◆ **EXERCISE INSTRUCTIONS**
When the line containing "(s.upGroup n f).fabOut" appears in the data below, begin copying there and stop only after the line containing "(s.upTeam n f).ueUnits".

◆ **DATA IN THIS EXERCISE**
--------------------------------
-- ==== Sys2Proof/Laws/State.lean ====
section
/-!
SUPPORT. What each update of State leaves in each field: one conjunction for an update, which simp reads as one rule for each field.
-/
namespace Sys2Proof.Machine

@[simp] theorem State.putGroup_fields (s : State) (n : Nat) (g : Group) :
    (s.putGroup n g).phase = s.phase ∧ (s.putGroup n g).clock = s.clock ∧ (s.putGroup n g).mem = s.mem ∧
    (s.putGroup n g).hbmOld = s.hbmOld ∧ (s.putGroup n g).ueUnits = s.ueUnits ∧ (s.putGroup n g).leases = s.leases ∧
    (s.putGroup n g).lineC = s.lineC ∧ (s.putGroup n g).owners = s.owners ∧ (s.putGroup n g).hostHolds = s.hostHolds ∧
    (s.putGroup n g).snoops = s.snoops ∧ (s.putGroup n g).hostWrites = s.hostWrites ∧ (s.putGroup n g).groups = tblSet s.groups n g ∧
    (s.putGroup n g).teams = s.teams ∧ (s.putGroup n g).cores = s.cores ∧ (s.putGroup n g).trays = s.trays ∧
    (s.putGroup n g).dies = s.dies ∧ (s.putGroup n g).trapvec = s.trapvec ∧ (s.putGroup n g).trapctl = s.trapctl ∧
    (s.putGroup n g).vecWas = s.vecWas ∧ (s.putGroup n g).ctlWas = s.ctlWas ∧ (s.putGroup n g).stopping = s.stopping ∧
    (s.putGroup n g).discarding = s.discarding ∧ (s.putGroup n g).restoring = s.restoring ∧ (s.putGroup n g).grids = s.grids ∧
    (s.putGroup n g).packets = s.packets ∧ (s.putGroup n g).ableSince = s.ableSince ∧ (s.putGroup n g).faults = s.faults ∧
    (s.putGroup n g).emissions = s.emissions ∧ (s.putGroup n g).sinks = s.sinks ∧ (s.putGroup n g).watermarks = s.watermarks ∧
    (s.putGroup n g).contribs = s.contribs ∧ (s.putGroup n g).chunks = s.chunks ∧ (s.putGroup n g).sends = s.sends ∧
    (s.putGroup n g).fabOut = s.fabOut ∧ (s.putGroup n g).fabSeq = s.fabSeq ∧ (s.putGroup n g).fabIn = s.fabIn ∧
    (s.putGroup n g).fabNext = s.fabNext ∧ (s.putGroup n g).fabGot = s.fabGot ∧ (s.putGroup n g).fabAcks = s.fabAcks ∧
    (s.putGroup n g).peers = s.peers ∧ (s.putGroup n g).matching = s.matching ∧ (s.putGroup n g).ports = s.ports ∧
    (s.putGroup n g).spdmClosed = s.spdmClosed ∧ (s.putGroup n g).outputs = s.outputs ∧ (s.putGroup n g).held = s.held ∧
    (s.putGroup n g).drains = s.drains ∧ (s.putGroup n g).windows = s.windows ∧ (s.putGroup n g).retiredUnits = s.retiredUnits ∧
    (s.putGroup n g).oscFused = s.oscFused ∧ (s.putGroup n g).siteLost = s.siteLost ∧ (s.putGroup n g).flash = s.flash ∧
    (s.putGroup n g).appends = s.appends ∧ (s.putGroup n g).appendStage = s.appendStage ∧ (s.putGroup n g).logPage = s.logPage ∧
    (s.putGroup n g).logSlot = s.logSlot ∧ (s.putGroup n g).logSeq = s.logSeq ∧ (s.putGroup n g).logCh = s.logCh ∧
    (s.putGroup n g).report = s.report ∧ (s.putGroup n g).cur = s.cur ∧ (s.putGroup n g).agenda = s.agenda ∧
    (s.putGroup n g).visits = s.visits ∧ (s.putGroup n g).late = s.late ∧ (s.putGroup n g).needs = s.needs ∧
    (s.putGroup n g).fresh = s.fresh ∧ (s.putGroup n g).draws = s.draws :=
  by simp only [State.putGroup, and_self]

@[simp] theorem State.upGroup_fields (s : State) (n : Nat) (f : Group → Group) :
    (s.upGroup n f).phase = s.phase ∧ (s.upGroup n f).clock = s.clock ∧ (s.upGroup n f).mem = s.mem ∧
    (s.upGroup n f).hbmOld = s.hbmOld ∧ (s.upGroup n f).ueUnits = s.ueUnits ∧ (s.upGroup n f).leases = s.leases ∧
    (s.upGroup n f).lineC = s.lineC ∧ (s.upGroup n f).owners = s.owners ∧ (s.upGroup n f).hostHolds = s.hostHolds ∧
    (s.upGroup n f).snoops = s.snoops ∧ (s.upGroup n f).hostWrites = s.hostWrites ∧ (s.upGroup n f).groups = tblUp s.groups n f ∧
    (s.upGroup n f).teams = s.teams ∧ (s.upGroup n f).cores = s.cores ∧ (s.upGroup n f).trays = s.trays ∧
    (s.upGroup n f).dies = s.dies ∧ (s.upGroup n f).trapvec = s.trapvec ∧ (s.upGroup n f).trapctl = s.trapctl ∧
    (s.upGroup n f).vecWas = s.vecWas ∧ (s.upGroup n f).ctlWas = s.ctlWas ∧ (s.upGroup n f).stopping = s.stopping ∧
    (s.upGroup n f).discarding = s.discarding ∧ (s.upGroup n f).restoring = s.restoring ∧ (s.upGroup n f).grids = s.grids ∧
    (s.upGroup n f).packets = s.packets ∧ (s.upGroup n f).ableSince = s.ableSince ∧ (s.upGroup n f).faults = s.faults ∧
    (s.upGroup n f).emissions = s.emissions ∧ (s.upGroup n f).sinks = s.sinks ∧ (s.upGroup n f).watermarks = s.watermarks ∧
    (s.upGroup n f).contribs = s.contribs ∧ (s.upGroup n f).chunks = s.chunks ∧ (s.upGroup n f).sends = s.sends ∧
    (s.upGroup n f).fabOut = s.fabOut ∧ (s.upGroup n f).fabSeq = s.fabSeq ∧ (s.upGroup n f).fabIn = s.fabIn ∧
    (s.upGroup n f).fabNext = s.fabNext ∧ (s.upGroup n f).fabGot = s.fabGot ∧ (s.upGroup n f).fabAcks = s.fabAcks ∧
    (s.upGroup n f).peers = s.peers ∧ (s.upGroup n f).matching = s.matching ∧ (s.upGroup n f).ports = s.ports ∧
    (s.upGroup n f).spdmClosed = s.spdmClosed ∧ (s.upGroup n f).outputs = s.outputs ∧ (s.upGroup n f).held = s.held ∧
    (s.upGroup n f).drains = s.drains ∧ (s.upGroup n f).windows = s.windows ∧ (s.upGroup n f).retiredUnits = s.retiredUnits ∧
    (s.upGroup n f).oscFused = s.oscFused ∧ (s.upGroup n f).siteLost = s.siteLost ∧ (s.upGroup n f).flash = s.flash ∧
    (s.upGroup n f).appends = s.appends ∧ (s.upGroup n f).appendStage = s.appendStage ∧ (s.upGroup n f).logPage = s.logPage ∧
    (s.upGroup n f).logSlot = s.logSlot ∧ (s.upGroup n f).logSeq = s.logSeq ∧ (s.upGroup n f).logCh = s.logCh ∧
    (s.upGroup n f).report = s.report ∧ (s.upGroup n f).cur = s.cur ∧ (s.upGroup n f).agenda = s.agenda ∧
    (s.upGroup n f).visits = s.visits ∧ (s.upGroup n f).late = s.late ∧ (s.upGroup n f).needs = s.needs ∧
    (s.upGroup n f).fresh = s.fresh ∧ (s.upGroup n f).draws = s.draws :=
  by simp only [State.upGroup, and_self]

@[simp] theorem State.upTeam_fields (s : State) (n : Nat) (f : Team → Team) :
    (s.upTeam n f).phase = s.phase ∧ (s.upTeam n f).clock = s.clock ∧ (s.upTeam n f).mem = s.mem ∧ (s.upTeam n f).hbmOld = s.hbmOld ∧
    (s.upTeam n f).ueUnits = s.ueUnits ∧ (s.upTeam n f).leases = s.leases ∧ (s.upTeam n f).lineC = s.lineC ∧
    (s.upTeam n f).owners = s.owners ∧ (s.upTeam n f).hostHolds = s.hostHolds ∧ (s.upTeam n f).snoops = s.snoops ∧
    (s.upTeam n f).hostWrites = s.hostWrites ∧ (s.upTeam n f).groups = s.groups ∧ (s.upTeam n f).teams = tblUp s.teams n f ∧
    (s.upTeam n f).cores = s.cores ∧ (s.upTeam n f).trays = s.trays ∧ (s.upTeam n f).dies = s.dies ∧
    (s.upTeam n f).trapvec = s.trapvec ∧ (s.upTeam n f).trapctl = s.trapctl ∧ (s.upTeam n f).vecWas = s.vecWas ∧
    (s.upTeam n f).ctlWas = s.ctlWas ∧ (s.upTeam n f).stopping = s.stopping ∧ (s.upTeam n f).discarding = s.discarding ∧
    (s.upTeam n f).restoring = s.restoring ∧ (s.upTeam n f).grids = s.grids ∧ (s.upTeam n f).packets = s.packets ∧
    (s.upTeam n f).ableSince = s.ableSince ∧ (s.upTeam n f).faults = s.faults ∧ (s.upTeam n f).emissions = s.emissions ∧
    (s.upTeam n f).sinks = s.sinks ∧ (s.upTeam n f).watermarks = s.watermarks ∧ (s.upTeam n f).contribs = s.contribs ∧
    (s.upTeam n f).chunks = s.chunks ∧ (s.upTeam n f).sends = s.sends ∧ (s.upTeam n f).fabOut = s.fabOut ∧
    (s.upTeam n f).fabSeq = s.fabSeq ∧ (s.upTeam n f).fabIn = s.fabIn ∧ (s.upTeam n f).fabNext = s.fabNext ∧
    (s.upTeam n f).fabGot = s.fabGot ∧ (s.upTeam n f).fabAcks = s.fabAcks ∧ (s.upTeam n f).peers = s.peers ∧
    (s.upTeam n f).matching = s.matching ∧ (s.upTeam n f).ports = s.ports ∧ (s.upTeam n f).spdmClosed = s.spdmClosed ∧
    (s.upTeam n f).outputs = s.outputs ∧ (s.upTeam n f).held = s.held ∧ (s.upTeam n f).drains = s.drains ∧
    (s.upTeam n f).windows = s.windows ∧ (s.upTeam n f).retiredUnits = s.retiredUnits ∧ (s.upTeam n f).oscFused = s.oscFused ∧
    (s.upTeam n f).siteLost = s.siteLost ∧ (s.upTeam n f).flash = s.flash ∧ (s.upTeam n f).appends = s.appends ∧
    (s.upTeam n f).appendStage = s.appendStage ∧ (s.upTeam n f).logPage = s.logPage ∧ (s.upTeam n f).logSlot = s.logSlot ∧
    (s.upTeam n f).logSeq = s.logSeq ∧ (s.upTeam n f).logCh = s.logCh ∧ (s.upTeam n f).report = s.report ∧ (s.upTeam n f).cur = s.cur ∧
    (s.upTeam n f).agenda = s.agenda ∧ (s.upTeam n f).visits = s.visits ∧ (s.upTeam n f).late = s.late ∧
    (s.upTeam n f).needs = s.needs ∧ (s.upTeam n f).fresh = s.fresh ∧ (s.upTeam n f).draws = s.draws :=
  by simp only [State.upTeam, and_self]

@[simp] theorem State.upCore_fields (s : State) (n : Nat) (f : Core → Core) :
    (s.upCore n f).phase = s.phase ∧ (s.upCore n f).clock = s.clock ∧ (s.upCore n f).mem = s.mem ∧ (s.upCore n f).hbmOld = s.hbmOld ∧
    (s.upCore n f).ueUnits = s.ueUnits ∧ (s.upCore n f).leases = s.leases ∧ (s.upCore n f).lineC = s.lineC ∧
    (s.upCore n f).owners = s.owners ∧ (s.upCore n f).hostHolds = s.hostHolds ∧ (s.upCore n f).snoops = s.snoops ∧
    (s.upCore n f).hostWrites = s.hostWrites ∧ (s.upCore n f).groups = s.groups ∧ (s.upCore n f).teams = s.teams ∧
    (s.upCore n f).cores = tblUp s.cores n f ∧ (s.upCore n f).trays = s.trays ∧ (s.upCore n f).dies = s.dies ∧
    (s.upCore n f).trapvec = s.trapvec ∧ (s.upCore n f).trapctl = s.trapctl ∧ (s.upCore n f).vecWas = s.vecWas ∧
    (s.upCore n f).ctlWas = s.ctlWas ∧ (s.upCore n f).stopping = s.stopping ∧ (s.upCore n f).discarding = s.discarding ∧
    (s.upCore n f).restoring = s.restoring ∧ (s.upCore n f).grids = s.grids ∧ (s.upCore n f).packets = s.packets ∧
    (s.upCore n f).ableSince = s.ableSince ∧ (s.upCore n f).faults = s.faults ∧ (s.upCore n f).emissions = s.emissions ∧
    (s.upCore n f).sinks = s.sinks ∧ (s.upCore n f).watermarks = s.watermarks ∧ (s.upCore n f).contribs = s.contribs ∧
    (s.upCore n f).chunks = s.chunks ∧ (s.upCore n f).sends = s.sends ∧ (s.upCore n f).fabOut = s.fabOut ∧
    (s.upCore n f).fabSeq = s.fabSeq ∧ (s.upCore n f).fabIn = s.fabIn ∧ (s.upCore n f).fabNext = s.fabNext ∧
    (s.upCore n f).fabGot = s.fabGot ∧ (s.upCore n f).fabAcks = s.fabAcks ∧ (s.upCore n f).peers = s.peers ∧
    (s.upCore n f).matching = s.matching ∧ (s.upCore n f).ports = s.ports ∧ (s.upCore n f).spdmClosed = s.spdmClosed ∧
    (s.upCore n f).outputs = s.outputs ∧ (s.upCore n f).held = s.held ∧ (s.upCore n f).drains = s.drains ∧
    (s.upCore n f).windows = s.windows ∧ (s.upCore n f).retiredUnits = s.retiredUnits ∧ (s.upCore n f).oscFused = s.oscFused ∧
    (s.upCore n f).siteLost = s.siteLost ∧ (s.upCore n f).flash = s.flash ∧ (s.upCore n f).appends = s.appends ∧
    (s.upCore n f).appendStage = s.appendStage ∧ (s.upCore n f).logPage = s.logPage ∧ (s.upCore n f).logSlot = s.logSlot ∧
    (s.upCore n f).logSeq = s.logSeq ∧ (s.upCore n f).logCh = s.logCh ∧ (s.upCore n f).report = s.report ∧ (s.upCore n f).cur = s.cur ∧
    (s.upCore n f).agenda = s.agenda ∧ (s.upCore n f).visits = s.visits ∧ (s.upCore n f).late = s.late ∧
    (s.upCore n f).needs = s.needs ∧ (s.upCore n f).fresh = s.fresh ∧ (s.upCore n f).draws = s.draws :=
  by simp only [State.upCore, and_self]

@[simp] theorem State.upDie_fields (s : State) (n : Nat) (f : Die → Die) :
    (s.upDie n f).phase = s.phase ∧ (s.upDie n f).clock = s.clock ∧ (s.upDie n f).mem = s.mem ∧ (s.upDie n f).hbmOld = s.hbmOld ∧
    (s.upDie n f).ueUnits = s.ueUnits ∧ (s.upDie n f).leases = s.leases ∧ (s.upDie n f).lineC = s.lineC ∧
    (s.upDie n f).owners = s.owners ∧ (s.upDie n f).hostHolds = s.hostHolds ∧ (s.upDie n f).snoops = s.snoops ∧
    (s.upDie n f).hostWrites = s.hostWrites ∧ (s.upDie n f).groups = s.groups ∧ (s.upDie n f).teams = s.teams ∧
    (s.upDie n f).cores = s.cores ∧ (s.upDie n f).trays = s.trays ∧ (s.upDie n f).dies = tblUp s.dies n f ∧
    (s.upDie n f).trapvec = s.trapvec ∧ (s.upDie n f).trapctl = s.trapctl ∧ (s.upDie n f).vecWas = s.vecWas ∧
    (s.upDie n f).ctlWas = s.ctlWas ∧ (s.upDie n f).stopping = s.stopping ∧ (s.upDie n f).discarding = s.discarding ∧
    (s.upDie n f).restoring = s.restoring ∧ (s.upDie n f).grids = s.grids ∧ (s.upDie n f).packets = s.packets ∧
    (s.upDie n f).ableSince = s.ableSince ∧ (s.upDie n f).faults = s.faults ∧ (s.upDie n f).emissions = s.emissions ∧
    (s.upDie n f).sinks = s.sinks ∧ (s.upDie n f).watermarks = s.watermarks ∧ (s.upDie n f).contribs = s.contribs ∧
    (s.upDie n f).chunks = s.chunks ∧ (s.upDie n f).sends = s.sends ∧ (s.upDie n f).fabOut = s.fabOut ∧
    (s.upDie n f).fabSeq = s.fabSeq ∧ (s.upDie n f).fabIn = s.fabIn ∧ (s.upDie n f).fabNext = s.fabNext ∧
    (s.upDie n f).fabGot = s.fabGot ∧ (s.upDie n f).fabAcks = s.fabAcks ∧ (s.upDie n f).peers = s.peers ∧
    (s.upDie n f).matching = s.matching ∧ (s.upDie n f).ports = s.ports ∧ (s.upDie n f).spdmClosed = s.spdmClosed ∧
    (s.upDie n f).outputs = s.outputs ∧ (s.upDie n f).held = s.held ∧ (s.upDie n f).drains = s.drains ∧
    (s.upDie n f).windows = s.windows ∧ (s.upDie n f).retiredUnits = s.retiredUnits ∧ (s.upDie n f).oscFused = s.oscFused ∧
    (s.upDie n f).siteLost = s.siteLost ∧ (s.upDie n f).flash = s.flash ∧ (s.upDie n f).appends = s.appends ∧
    (s.upDie n f).appendStage = s.appendStage ∧ (s.upDie n f).logPage = s.logPage ∧ (s.upDie n f).logSlot = s.logSlot ∧
    (s.upDie n f).logSeq = s.logSeq ∧ (s.upDie n f).logCh = s.logCh ∧ (s.upDie n f).report = s.report ∧ (s.upDie n f).cur = s.cur ∧
    (s.upDie n f).agenda = s.agenda ∧ (s.upDie n f).visits = s.visits ∧ (s.upDie n f).late = s.late ∧ (s.upDie n f).needs = s.needs ∧
    (s.upDie n f).fresh = s.fresh ∧ (s.upDie n f).draws = s.draws :=
  by simp only [State.upDie, and_self]

@[simp] theorem State.setMem_fields (s : State) (m : Cells 8) :
    (s.setMem m).phase = s.phase ∧ (s.setMem m).clock = s.clock ∧ (s.setMem m).mem = m ∧ (s.setMem m).hbmOld = s.hbmOld ∧
    (s.setMem m).ueUnits = s.ueUnits ∧ (s.setMem m).leases = s.leases ∧ (s.setMem m).lineC = s.lineC ∧ (s.setMem m).owners = s.owners ∧
    (s.setMem m).hostHolds = s.hostHolds ∧ (s.setMem m).snoops = s.snoops ∧ (s.setMem m).hostWrites = s.hostWrites ∧
    (s.setMem m).groups = s.groups ∧ (s.setMem m).teams = s.teams ∧ (s.setMem m).cores = s.cores ∧ (s.setMem m).trays = s.trays ∧
    (s.setMem m).dies = s.dies ∧ (s.setMem m).trapvec = s.trapvec ∧ (s.setMem m).trapctl = s.trapctl ∧ (s.setMem m).vecWas = s.vecWas ∧
    (s.setMem m).ctlWas = s.ctlWas ∧ (s.setMem m).stopping = s.stopping ∧ (s.setMem m).discarding = s.discarding ∧
    (s.setMem m).restoring = s.restoring ∧ (s.setMem m).grids = s.grids ∧ (s.setMem m).packets = s.packets ∧
    (s.setMem m).ableSince = s.ableSince ∧ (s.setMem m).faults = s.faults ∧ (s.setMem m).emissions = s.emissions ∧
    (s.setMem m).sinks = s.sinks ∧ (s.setMem m).watermarks = s.watermarks ∧ (s.setMem m).contribs = s.contribs ∧
    (s.setMem m).chunks = s.chunks ∧ (s.setMem m).sends = s.sends ∧ (s.setMem m).fabOut = s.fabOut ∧ (s.setMem m).fabSeq = s.fabSeq ∧
    (s.setMem m).fabIn = s.fabIn ∧ (s.setMem m).fabNext = s.fabNext ∧ (s.setMem m).fabGot = s.fabGot ∧
    (s.setMem m).fabAcks = s.fabAcks ∧ (s.setMem m).peers = s.peers ∧ (s.setMem m).matching = s.matching ∧
    (s.setMem m).ports = s.ports ∧ (s.setMem m).spdmClosed = s.spdmClosed ∧ (s.setMem m).outputs = s.outputs ∧
    (s.setMem m).held = s.held ∧ (s.setMem m).drains = s.drains ∧ (s.setMem m).windows = s.windows ∧
    (s.setMem m).retiredUnits = s.retiredUnits ∧ (s.setMem m).oscFused = s.oscFused ∧ (s.setMem m).siteLost = s.siteLost ∧
    (s.setMem m).flash = s.flash ∧ (s.setMem m).appends = s.appends ∧ (s.setMem m).appendStage = s.appendStage ∧
    (s.setMem m).logPage = s.logPage ∧ (s.setMem m).logSlot = s.logSlot ∧ (s.setMem m).logSeq = s.logSeq ∧
    (s.setMem m).logCh = s.logCh ∧ (s.setMem m).report = s.report ∧ (s.setMem m).cur = s.cur ∧ (s.setMem m).agenda = s.agenda ∧
    (s.setMem m).visits = s.visits ∧ (s.setMem m).late = s.late ∧ (s.setMem m).needs = s.needs ∧ (s.setMem m).fresh = s.fresh ∧
    (s.setMem m).draws = s.draws :=
  by simp only [State.setMem, and_self]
--------------------------------
◆ **ANSWER BOX**
    (s.upGroup n f).fabOut = s.fabOut ∧ (s.upGroup n f).fabSeq = s.fabSeq ∧ (s.upGroup n f).fabIn = s.fabIn ∧
    (s.upGroup n f).fabNext = s.fabNext ∧ (s.upGroup n f).fabGot = s.fabGot ∧ (s.upGroup n f).fabAcks = s.fabAcks ∧
    (s.upGroup n f).peers = s.peers ∧ (s.upGroup n f).matching = s.matching ∧ (s.upGroup n f).ports = s.ports ∧
    (s.upGroup n f).spdmClosed = s.spdmClosed ∧ (s.upGroup n f).outputs = s.outputs ∧ (s.upGroup n f).held = s.held ∧
    (s.upGroup n f).drains = s.drains ∧ (s.upGroup n f).windows = s.windows ∧ (s.upGroup n f).retiredUnits = s.retiredUnits ∧
    (s.upGroup n f).oscFused = s.oscFused ∧ (s.upGroup n f).siteLost = s.siteLost ∧ (s.upGroup n f).flash = s.flash ∧
    (s.upGroup n f).appends = s.appends ∧ (s.upGroup n f).appendStage = s.appendStage ∧ (s.upGroup n f).logPage = s.logPage ∧
    (s.upGroup n f).logSlot = s.logSlot ∧ (s.upGroup n f).logSeq = s.logSeq ∧ (s.upGroup n f).logCh = s.logCh ∧
    (s.upGroup n f).report = s.report ∧ (s.upGroup n f).cur = s.cur ∧ (s.upGroup n f).agenda = s.agenda ∧
    (s.upGroup n f).visits = s.visits ∧ (s.upGroup n f).late = s.late ∧ (s.upGroup n f).needs = s.needs ∧
    (s.upGroup n f).fresh = s.fresh ∧ (s.upGroup n f).draws = s.draws :=
  by simp only [State.upGroup, and_self]

@[simp] theorem State.upTeam_fields (s : State) (n : Nat) (f : Team → Team) :
    (s.upTeam n f).phase = s.phase ∧ (s.upTeam n f).clock = s.clock ∧ (s.upTeam n f).mem = s.mem ∧ (s.upTeam n f).hbmOld = s.hbmOld ∧
    (s.upTeam n f).ueUnits = s.ueUnits ∧ (s.upTeam n f).leases = s.leases ∧ (s.upTeam n f).lineC = s.lineC ∧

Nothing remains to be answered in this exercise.